Work item: Your answer should be only the lines below from the one with "[] => some s" to the one with "let old : W64 := BitVec.ofNat", repeated exactly, ends included.

(Collected data entries)

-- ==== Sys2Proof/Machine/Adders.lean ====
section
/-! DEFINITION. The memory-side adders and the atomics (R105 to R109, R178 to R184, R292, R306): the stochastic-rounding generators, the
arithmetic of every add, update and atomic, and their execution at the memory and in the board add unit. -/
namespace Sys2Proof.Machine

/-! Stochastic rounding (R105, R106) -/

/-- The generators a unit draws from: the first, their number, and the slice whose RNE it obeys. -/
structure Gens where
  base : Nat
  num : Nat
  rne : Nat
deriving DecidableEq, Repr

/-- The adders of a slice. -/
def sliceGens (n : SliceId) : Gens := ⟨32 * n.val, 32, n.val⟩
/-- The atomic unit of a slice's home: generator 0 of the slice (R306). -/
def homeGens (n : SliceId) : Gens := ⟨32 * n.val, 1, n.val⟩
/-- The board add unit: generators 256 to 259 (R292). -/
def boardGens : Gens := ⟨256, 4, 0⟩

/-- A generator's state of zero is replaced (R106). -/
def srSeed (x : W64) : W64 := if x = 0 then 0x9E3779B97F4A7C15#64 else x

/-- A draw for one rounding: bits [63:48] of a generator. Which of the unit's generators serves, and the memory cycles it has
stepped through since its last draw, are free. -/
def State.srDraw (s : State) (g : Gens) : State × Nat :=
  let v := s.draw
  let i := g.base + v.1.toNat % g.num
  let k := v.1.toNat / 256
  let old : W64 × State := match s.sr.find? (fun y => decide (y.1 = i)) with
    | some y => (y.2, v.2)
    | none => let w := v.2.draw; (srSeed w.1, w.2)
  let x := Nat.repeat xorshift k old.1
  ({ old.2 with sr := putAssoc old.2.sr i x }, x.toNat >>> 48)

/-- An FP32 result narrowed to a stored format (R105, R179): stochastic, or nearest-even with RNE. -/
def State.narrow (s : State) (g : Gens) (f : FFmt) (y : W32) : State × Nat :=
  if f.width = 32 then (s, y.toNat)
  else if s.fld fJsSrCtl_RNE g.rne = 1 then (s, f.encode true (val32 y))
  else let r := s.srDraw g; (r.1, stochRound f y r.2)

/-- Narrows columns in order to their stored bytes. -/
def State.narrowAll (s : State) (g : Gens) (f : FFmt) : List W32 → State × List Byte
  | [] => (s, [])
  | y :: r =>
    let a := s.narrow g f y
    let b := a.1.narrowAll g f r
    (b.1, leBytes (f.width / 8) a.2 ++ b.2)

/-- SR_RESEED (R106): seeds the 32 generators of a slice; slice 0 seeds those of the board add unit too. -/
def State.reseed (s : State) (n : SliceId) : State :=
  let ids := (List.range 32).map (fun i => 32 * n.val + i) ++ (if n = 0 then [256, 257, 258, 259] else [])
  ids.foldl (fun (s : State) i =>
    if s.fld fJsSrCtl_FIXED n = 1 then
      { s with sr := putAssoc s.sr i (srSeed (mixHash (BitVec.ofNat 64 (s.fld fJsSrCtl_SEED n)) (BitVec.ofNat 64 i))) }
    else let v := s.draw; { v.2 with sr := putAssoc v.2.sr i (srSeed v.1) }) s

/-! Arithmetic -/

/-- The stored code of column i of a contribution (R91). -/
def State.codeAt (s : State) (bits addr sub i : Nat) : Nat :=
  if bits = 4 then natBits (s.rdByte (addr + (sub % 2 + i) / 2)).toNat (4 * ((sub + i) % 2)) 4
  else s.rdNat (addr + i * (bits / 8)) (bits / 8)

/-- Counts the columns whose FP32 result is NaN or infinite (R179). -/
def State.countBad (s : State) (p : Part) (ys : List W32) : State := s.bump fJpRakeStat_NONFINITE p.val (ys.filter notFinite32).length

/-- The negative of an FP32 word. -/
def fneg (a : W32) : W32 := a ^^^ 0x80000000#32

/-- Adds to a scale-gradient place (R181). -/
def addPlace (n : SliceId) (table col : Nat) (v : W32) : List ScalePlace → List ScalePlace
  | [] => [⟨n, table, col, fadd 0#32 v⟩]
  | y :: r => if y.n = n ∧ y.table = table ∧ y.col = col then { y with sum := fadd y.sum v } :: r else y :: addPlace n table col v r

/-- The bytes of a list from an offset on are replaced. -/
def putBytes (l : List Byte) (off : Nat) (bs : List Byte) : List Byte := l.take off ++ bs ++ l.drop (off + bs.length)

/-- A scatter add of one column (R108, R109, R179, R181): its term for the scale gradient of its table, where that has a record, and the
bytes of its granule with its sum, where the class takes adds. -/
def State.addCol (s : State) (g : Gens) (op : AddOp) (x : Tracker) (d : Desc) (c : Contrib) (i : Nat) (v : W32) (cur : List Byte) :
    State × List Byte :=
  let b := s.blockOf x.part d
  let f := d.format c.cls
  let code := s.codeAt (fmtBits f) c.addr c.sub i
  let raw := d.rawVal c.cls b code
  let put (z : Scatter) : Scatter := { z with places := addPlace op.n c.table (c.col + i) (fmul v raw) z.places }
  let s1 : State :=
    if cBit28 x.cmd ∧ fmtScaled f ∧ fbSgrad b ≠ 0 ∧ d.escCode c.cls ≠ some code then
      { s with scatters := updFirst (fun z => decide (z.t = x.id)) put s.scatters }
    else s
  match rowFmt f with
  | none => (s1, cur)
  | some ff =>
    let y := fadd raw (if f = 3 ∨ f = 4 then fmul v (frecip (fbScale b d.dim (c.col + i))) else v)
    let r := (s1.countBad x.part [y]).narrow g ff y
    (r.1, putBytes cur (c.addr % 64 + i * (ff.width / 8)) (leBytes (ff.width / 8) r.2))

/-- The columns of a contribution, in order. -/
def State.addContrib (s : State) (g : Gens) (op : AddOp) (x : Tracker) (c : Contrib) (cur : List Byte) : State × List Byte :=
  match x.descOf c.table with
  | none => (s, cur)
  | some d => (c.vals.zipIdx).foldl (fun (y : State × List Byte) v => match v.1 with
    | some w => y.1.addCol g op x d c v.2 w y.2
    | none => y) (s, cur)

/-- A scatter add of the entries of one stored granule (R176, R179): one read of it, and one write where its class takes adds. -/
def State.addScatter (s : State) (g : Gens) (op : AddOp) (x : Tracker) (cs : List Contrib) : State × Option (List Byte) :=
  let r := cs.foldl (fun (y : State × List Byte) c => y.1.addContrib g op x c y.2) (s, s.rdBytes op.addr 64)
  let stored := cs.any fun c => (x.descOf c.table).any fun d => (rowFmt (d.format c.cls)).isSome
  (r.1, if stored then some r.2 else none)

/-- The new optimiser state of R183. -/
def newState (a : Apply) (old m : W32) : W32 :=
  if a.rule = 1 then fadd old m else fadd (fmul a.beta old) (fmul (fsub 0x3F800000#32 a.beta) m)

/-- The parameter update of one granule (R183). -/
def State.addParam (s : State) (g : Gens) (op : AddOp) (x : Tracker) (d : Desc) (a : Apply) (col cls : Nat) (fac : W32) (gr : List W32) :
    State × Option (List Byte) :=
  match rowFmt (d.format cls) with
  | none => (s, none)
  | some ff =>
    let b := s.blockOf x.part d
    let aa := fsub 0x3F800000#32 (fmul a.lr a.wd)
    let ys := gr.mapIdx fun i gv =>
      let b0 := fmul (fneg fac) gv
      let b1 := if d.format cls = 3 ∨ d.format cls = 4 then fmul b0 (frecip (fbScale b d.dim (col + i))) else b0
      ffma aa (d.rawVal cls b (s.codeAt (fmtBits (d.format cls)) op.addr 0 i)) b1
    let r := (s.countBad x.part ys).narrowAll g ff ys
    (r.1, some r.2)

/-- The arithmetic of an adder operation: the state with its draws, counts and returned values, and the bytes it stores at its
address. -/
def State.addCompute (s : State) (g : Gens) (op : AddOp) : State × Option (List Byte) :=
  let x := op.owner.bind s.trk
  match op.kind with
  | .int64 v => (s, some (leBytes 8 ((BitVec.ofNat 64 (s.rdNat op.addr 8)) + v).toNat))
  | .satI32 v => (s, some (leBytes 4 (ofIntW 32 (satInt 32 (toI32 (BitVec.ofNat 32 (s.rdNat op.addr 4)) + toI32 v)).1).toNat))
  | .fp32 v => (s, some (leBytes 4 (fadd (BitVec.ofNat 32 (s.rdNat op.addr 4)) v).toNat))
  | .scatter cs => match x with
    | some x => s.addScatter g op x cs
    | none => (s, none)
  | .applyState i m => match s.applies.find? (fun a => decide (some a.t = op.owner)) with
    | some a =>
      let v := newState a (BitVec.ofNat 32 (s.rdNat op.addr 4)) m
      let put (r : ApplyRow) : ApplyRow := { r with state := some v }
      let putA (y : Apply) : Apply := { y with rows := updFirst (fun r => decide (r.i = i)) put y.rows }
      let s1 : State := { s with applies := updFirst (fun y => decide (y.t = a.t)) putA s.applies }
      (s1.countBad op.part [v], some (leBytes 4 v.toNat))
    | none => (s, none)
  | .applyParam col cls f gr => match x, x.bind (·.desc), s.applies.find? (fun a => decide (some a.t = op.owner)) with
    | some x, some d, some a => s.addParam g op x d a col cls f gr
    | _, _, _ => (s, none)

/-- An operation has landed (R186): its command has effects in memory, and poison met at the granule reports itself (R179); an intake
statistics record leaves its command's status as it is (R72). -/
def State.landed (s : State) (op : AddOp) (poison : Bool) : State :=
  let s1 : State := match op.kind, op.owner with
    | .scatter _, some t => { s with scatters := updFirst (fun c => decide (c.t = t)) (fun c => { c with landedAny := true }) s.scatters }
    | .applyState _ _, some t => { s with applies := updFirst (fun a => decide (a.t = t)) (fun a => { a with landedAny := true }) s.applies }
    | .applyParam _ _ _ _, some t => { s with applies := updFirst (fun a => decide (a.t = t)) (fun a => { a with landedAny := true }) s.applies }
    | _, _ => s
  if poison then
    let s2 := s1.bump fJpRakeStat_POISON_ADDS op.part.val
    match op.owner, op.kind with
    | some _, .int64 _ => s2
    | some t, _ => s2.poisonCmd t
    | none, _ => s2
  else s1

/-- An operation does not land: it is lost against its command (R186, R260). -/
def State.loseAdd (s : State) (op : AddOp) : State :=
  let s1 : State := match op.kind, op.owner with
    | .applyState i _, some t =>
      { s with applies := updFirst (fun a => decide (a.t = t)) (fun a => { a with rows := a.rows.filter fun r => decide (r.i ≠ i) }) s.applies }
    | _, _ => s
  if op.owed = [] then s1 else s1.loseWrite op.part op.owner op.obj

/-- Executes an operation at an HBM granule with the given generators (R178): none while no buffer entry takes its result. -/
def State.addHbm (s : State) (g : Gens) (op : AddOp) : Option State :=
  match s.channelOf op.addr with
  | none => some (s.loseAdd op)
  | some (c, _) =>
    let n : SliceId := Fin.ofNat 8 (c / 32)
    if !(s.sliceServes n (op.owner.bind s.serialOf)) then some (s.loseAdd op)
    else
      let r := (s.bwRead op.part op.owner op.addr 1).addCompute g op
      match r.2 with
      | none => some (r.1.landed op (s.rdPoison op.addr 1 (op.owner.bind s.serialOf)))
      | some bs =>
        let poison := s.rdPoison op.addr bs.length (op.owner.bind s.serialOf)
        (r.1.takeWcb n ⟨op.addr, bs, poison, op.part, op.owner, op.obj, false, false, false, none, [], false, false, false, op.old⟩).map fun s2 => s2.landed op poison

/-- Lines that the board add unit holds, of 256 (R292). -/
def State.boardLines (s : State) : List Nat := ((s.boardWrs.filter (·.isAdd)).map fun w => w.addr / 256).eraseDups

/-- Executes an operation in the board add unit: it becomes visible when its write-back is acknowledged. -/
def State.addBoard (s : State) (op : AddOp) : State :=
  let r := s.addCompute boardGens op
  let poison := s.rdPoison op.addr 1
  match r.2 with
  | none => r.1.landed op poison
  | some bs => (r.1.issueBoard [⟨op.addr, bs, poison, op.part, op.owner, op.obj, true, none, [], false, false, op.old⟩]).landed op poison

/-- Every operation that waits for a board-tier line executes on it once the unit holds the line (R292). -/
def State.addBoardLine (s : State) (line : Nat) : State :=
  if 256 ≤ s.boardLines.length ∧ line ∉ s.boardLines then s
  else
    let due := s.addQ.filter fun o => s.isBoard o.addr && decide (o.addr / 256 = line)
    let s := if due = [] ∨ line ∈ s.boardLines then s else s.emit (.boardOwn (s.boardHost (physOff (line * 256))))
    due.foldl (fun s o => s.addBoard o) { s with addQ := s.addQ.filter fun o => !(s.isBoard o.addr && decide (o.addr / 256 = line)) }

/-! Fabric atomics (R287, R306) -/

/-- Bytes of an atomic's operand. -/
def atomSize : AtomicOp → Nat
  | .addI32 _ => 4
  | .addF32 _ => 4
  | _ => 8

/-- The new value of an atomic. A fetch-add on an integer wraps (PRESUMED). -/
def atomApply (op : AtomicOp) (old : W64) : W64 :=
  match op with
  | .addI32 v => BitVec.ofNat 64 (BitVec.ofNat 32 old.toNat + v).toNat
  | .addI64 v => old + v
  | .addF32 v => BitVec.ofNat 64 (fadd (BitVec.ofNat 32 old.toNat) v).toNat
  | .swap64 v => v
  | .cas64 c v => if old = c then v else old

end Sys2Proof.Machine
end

==

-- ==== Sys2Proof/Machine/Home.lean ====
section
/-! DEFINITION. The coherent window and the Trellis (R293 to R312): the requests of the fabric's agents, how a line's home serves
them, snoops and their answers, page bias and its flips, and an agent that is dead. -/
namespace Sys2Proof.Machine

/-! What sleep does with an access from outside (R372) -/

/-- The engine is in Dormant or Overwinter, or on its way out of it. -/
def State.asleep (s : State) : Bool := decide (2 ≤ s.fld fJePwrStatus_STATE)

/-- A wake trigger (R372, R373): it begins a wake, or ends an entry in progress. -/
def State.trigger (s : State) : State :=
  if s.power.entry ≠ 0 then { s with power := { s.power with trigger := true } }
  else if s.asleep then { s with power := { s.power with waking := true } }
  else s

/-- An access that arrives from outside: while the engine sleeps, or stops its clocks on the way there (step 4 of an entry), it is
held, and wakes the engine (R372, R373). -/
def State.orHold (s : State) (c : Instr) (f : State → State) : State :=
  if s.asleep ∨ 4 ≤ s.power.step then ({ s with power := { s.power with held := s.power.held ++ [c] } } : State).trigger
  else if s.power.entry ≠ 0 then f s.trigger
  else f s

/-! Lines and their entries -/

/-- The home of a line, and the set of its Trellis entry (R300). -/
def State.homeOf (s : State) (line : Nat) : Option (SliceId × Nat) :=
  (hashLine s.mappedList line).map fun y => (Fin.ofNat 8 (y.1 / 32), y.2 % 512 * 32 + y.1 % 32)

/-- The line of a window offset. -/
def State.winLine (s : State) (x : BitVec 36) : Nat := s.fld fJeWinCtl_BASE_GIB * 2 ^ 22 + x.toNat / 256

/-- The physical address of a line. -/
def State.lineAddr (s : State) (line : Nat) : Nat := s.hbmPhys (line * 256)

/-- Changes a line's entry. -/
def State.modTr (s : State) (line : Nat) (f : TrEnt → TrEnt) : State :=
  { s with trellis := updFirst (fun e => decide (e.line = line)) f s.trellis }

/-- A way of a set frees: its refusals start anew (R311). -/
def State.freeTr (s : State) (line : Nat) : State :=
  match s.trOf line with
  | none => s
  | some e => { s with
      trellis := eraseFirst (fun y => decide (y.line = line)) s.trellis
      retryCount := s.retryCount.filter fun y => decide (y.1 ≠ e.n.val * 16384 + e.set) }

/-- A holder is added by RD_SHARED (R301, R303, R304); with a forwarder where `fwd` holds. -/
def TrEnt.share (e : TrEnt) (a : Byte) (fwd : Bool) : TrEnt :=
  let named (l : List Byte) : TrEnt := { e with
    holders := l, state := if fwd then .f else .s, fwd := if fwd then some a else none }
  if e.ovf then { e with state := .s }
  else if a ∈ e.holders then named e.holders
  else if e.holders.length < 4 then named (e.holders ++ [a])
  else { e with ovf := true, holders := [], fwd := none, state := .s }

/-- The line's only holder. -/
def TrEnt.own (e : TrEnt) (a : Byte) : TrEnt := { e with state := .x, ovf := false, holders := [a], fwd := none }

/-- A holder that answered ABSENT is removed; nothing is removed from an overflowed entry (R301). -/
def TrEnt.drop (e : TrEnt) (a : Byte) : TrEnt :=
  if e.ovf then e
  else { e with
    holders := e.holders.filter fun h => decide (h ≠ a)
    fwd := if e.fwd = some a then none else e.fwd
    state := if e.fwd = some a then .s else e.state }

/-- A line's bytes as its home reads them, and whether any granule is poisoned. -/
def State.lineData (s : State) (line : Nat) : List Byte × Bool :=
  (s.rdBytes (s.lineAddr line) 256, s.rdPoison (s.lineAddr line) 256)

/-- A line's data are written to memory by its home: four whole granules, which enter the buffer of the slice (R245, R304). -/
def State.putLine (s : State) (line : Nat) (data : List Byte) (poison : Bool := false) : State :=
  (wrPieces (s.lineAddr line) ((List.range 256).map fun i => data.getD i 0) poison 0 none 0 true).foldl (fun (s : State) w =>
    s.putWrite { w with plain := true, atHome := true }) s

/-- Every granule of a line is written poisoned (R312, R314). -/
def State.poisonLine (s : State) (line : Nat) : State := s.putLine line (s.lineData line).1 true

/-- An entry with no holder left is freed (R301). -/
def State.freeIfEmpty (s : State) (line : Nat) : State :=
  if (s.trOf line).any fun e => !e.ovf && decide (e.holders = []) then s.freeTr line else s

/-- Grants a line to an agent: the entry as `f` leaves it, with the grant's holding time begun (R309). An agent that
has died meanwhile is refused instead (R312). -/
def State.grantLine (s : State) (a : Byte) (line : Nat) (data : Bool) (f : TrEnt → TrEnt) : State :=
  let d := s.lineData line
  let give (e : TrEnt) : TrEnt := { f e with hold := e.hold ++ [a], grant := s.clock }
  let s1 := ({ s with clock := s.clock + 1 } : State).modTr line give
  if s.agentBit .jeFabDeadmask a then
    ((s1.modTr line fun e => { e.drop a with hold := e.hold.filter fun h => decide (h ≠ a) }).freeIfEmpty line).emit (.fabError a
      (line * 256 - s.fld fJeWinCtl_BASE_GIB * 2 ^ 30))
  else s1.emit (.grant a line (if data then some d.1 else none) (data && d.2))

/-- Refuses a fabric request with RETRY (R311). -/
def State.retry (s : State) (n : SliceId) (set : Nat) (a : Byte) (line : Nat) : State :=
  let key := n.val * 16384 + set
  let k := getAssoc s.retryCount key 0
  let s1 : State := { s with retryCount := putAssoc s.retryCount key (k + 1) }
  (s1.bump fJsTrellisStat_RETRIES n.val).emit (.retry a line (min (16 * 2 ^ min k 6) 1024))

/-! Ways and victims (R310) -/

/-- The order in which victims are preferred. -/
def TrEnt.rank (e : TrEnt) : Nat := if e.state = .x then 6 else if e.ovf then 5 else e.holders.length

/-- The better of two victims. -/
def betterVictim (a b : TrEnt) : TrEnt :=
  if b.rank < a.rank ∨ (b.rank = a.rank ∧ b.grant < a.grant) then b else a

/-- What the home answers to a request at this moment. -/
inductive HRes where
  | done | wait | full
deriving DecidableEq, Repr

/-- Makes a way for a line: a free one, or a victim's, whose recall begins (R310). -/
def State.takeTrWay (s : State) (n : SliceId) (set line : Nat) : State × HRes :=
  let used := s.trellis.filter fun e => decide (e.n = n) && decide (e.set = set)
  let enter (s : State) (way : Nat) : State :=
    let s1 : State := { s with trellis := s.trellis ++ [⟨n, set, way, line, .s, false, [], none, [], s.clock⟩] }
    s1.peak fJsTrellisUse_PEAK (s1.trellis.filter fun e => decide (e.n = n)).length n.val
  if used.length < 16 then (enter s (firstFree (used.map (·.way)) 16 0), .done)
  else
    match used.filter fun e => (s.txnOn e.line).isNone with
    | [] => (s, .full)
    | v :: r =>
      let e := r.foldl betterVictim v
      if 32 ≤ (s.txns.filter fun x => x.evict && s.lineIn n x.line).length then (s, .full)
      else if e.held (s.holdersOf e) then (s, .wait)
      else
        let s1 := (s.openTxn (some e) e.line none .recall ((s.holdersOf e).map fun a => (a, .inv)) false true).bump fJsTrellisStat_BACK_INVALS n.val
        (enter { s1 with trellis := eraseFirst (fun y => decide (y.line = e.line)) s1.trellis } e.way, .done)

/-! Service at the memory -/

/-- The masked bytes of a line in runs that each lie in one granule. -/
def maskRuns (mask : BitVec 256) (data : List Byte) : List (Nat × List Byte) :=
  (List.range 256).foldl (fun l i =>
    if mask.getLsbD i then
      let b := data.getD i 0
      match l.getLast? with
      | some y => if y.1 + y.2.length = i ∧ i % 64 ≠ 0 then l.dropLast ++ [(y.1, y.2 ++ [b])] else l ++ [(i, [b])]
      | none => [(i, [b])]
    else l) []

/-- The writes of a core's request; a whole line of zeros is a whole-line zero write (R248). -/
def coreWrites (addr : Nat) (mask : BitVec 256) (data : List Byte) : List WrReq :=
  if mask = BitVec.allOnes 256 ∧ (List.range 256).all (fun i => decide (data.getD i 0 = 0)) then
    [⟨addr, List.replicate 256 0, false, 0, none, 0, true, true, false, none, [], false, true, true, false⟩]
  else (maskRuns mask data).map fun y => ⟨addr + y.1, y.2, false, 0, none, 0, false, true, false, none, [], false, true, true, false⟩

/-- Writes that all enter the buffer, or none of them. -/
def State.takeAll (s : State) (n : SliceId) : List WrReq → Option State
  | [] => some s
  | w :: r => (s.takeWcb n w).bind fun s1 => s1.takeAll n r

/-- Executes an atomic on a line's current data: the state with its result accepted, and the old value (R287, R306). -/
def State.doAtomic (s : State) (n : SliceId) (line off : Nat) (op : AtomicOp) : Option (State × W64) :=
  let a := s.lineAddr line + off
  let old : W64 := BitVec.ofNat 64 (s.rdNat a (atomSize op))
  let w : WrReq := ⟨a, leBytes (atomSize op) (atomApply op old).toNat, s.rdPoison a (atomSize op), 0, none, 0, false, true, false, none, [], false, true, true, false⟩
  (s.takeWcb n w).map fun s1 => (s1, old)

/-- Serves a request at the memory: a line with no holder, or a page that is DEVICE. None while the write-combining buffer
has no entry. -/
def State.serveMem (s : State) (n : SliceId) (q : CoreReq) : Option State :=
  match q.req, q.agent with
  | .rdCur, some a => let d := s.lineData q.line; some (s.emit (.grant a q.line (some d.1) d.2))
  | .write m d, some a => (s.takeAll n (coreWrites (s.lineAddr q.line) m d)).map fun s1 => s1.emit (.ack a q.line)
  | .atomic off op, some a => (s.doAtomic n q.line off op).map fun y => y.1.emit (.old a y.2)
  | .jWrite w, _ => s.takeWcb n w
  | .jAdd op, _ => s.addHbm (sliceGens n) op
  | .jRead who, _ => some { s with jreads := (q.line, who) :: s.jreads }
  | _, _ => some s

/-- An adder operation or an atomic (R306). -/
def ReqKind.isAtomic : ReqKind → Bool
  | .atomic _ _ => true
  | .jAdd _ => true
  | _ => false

Expected answer:
  | [] => some s
  | w :: r => (s.takeWcb n w).bind fun s1 => s1.takeAll n r

/-- Executes an atomic on a line's current data: the state with its result accepted, and the old value (R287, R306). -/
def State.doAtomic (s : State) (n : SliceId) (line off : Nat) (op : AtomicOp) : Option (State × W64) :=
  let a := s.lineAddr line + off
  let old : W64 := BitVec.ofNat 64 (s.rdNat a (atomSize op))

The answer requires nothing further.